* **TRY IT**
How many lines of the data hold the word "length"? State the number and nothing else.

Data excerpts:

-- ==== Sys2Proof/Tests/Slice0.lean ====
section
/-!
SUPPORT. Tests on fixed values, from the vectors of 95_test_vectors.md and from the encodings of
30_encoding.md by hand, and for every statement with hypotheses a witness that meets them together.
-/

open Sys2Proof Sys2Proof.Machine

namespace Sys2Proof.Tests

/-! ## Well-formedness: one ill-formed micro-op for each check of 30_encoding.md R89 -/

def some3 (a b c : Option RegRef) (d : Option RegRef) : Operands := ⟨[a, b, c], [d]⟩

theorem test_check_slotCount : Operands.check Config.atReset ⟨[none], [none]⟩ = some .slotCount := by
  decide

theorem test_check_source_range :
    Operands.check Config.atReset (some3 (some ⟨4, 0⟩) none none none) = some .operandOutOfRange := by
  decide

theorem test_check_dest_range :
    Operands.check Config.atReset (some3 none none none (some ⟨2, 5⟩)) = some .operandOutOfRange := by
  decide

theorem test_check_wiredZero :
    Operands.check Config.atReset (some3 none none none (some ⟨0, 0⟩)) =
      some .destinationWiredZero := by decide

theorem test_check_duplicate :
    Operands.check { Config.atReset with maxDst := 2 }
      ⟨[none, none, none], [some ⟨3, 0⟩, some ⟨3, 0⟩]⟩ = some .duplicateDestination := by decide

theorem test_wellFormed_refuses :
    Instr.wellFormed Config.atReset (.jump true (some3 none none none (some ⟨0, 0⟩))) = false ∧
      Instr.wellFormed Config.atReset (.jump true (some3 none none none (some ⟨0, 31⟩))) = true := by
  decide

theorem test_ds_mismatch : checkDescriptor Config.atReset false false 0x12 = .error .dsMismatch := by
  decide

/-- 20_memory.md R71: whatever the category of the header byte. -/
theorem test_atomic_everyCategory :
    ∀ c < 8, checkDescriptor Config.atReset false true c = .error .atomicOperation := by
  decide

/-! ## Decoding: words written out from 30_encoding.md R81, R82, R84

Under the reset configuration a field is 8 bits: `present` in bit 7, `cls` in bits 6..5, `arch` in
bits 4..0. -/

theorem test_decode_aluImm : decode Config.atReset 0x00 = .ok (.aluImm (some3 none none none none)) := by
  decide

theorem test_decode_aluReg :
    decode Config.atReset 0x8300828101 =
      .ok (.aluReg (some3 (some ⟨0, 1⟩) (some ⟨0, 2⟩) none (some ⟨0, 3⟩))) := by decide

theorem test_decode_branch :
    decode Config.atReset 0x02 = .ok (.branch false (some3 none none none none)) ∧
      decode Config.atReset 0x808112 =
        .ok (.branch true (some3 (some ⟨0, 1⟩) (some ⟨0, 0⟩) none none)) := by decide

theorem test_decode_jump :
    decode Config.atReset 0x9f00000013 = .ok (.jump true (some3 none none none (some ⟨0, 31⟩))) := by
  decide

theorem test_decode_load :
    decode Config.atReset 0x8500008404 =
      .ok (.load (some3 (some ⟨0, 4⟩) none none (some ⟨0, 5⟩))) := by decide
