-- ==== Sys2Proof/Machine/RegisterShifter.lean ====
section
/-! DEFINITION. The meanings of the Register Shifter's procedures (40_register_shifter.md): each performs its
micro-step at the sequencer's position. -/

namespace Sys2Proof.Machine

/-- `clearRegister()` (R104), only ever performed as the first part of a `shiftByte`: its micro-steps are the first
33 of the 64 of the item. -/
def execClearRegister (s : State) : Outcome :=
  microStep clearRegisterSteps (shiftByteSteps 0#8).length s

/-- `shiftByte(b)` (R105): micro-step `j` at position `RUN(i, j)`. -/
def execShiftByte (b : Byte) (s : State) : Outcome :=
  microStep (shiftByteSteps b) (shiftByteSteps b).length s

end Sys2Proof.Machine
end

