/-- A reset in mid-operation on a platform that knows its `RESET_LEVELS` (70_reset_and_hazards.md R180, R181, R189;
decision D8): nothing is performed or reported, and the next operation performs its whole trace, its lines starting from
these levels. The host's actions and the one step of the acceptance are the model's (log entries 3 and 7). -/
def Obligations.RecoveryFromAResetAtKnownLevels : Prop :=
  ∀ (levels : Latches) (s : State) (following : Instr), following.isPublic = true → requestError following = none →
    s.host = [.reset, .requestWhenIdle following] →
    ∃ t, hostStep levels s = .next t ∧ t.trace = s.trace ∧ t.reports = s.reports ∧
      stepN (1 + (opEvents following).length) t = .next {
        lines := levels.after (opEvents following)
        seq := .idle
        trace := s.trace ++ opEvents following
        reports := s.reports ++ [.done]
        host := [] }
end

* **ANSWER TO THIS TASK**
3